Problem: Your answer should be one number: how many lines below hold the word "buffer".

Saved data entries
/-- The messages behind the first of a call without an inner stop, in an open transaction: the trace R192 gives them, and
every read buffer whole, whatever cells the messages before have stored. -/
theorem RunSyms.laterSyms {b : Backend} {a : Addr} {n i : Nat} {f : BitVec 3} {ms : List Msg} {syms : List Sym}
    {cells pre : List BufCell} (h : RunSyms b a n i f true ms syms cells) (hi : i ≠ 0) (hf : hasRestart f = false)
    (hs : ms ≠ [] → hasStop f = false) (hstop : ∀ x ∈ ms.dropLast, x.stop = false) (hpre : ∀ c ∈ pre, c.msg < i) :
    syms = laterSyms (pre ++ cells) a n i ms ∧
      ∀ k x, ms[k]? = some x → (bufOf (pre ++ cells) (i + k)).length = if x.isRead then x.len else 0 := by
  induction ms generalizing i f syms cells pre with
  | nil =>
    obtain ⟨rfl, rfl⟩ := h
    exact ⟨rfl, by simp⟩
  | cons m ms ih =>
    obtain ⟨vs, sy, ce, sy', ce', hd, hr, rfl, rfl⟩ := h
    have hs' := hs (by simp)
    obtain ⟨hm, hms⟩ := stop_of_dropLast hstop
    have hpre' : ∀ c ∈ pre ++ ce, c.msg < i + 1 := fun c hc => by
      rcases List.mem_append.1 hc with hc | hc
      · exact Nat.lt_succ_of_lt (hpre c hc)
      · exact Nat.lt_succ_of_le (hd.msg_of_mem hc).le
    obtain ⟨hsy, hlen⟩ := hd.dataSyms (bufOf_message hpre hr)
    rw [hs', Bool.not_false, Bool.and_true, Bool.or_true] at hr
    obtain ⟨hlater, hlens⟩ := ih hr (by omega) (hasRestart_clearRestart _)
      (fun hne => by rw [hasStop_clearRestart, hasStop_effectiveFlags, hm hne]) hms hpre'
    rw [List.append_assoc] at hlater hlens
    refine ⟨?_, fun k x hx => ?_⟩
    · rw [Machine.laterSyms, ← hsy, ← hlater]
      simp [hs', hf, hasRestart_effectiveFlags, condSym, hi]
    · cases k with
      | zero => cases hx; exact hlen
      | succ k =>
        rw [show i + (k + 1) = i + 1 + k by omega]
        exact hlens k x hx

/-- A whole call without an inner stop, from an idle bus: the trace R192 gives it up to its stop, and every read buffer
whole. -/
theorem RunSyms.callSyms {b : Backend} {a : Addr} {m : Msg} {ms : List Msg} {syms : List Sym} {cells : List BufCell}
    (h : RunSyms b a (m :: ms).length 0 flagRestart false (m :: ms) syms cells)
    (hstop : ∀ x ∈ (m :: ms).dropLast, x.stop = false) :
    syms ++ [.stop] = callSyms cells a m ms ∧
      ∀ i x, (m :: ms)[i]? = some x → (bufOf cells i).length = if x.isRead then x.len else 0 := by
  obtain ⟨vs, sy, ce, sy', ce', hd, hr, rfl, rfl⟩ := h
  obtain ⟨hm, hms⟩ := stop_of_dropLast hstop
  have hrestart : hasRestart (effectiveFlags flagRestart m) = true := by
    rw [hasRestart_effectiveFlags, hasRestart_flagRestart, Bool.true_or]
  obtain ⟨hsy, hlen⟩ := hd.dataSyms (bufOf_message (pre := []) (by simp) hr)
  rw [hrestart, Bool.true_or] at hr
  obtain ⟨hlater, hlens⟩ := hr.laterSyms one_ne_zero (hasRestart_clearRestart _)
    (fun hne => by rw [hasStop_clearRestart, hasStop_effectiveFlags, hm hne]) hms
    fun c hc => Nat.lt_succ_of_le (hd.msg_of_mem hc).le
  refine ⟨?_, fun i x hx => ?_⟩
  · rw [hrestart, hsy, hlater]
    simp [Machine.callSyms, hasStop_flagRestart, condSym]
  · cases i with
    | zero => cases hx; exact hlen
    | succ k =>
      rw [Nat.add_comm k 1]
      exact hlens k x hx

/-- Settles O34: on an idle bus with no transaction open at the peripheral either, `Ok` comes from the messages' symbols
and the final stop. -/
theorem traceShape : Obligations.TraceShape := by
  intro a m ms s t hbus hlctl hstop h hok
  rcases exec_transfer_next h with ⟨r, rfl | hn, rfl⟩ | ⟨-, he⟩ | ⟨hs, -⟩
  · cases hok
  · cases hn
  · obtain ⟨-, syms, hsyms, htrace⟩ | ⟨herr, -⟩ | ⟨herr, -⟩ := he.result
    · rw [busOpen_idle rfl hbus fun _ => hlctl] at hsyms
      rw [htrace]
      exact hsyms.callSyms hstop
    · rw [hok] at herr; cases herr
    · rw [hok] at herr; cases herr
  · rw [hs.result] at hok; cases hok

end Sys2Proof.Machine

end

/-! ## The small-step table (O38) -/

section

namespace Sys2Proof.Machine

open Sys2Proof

Problem solution: 2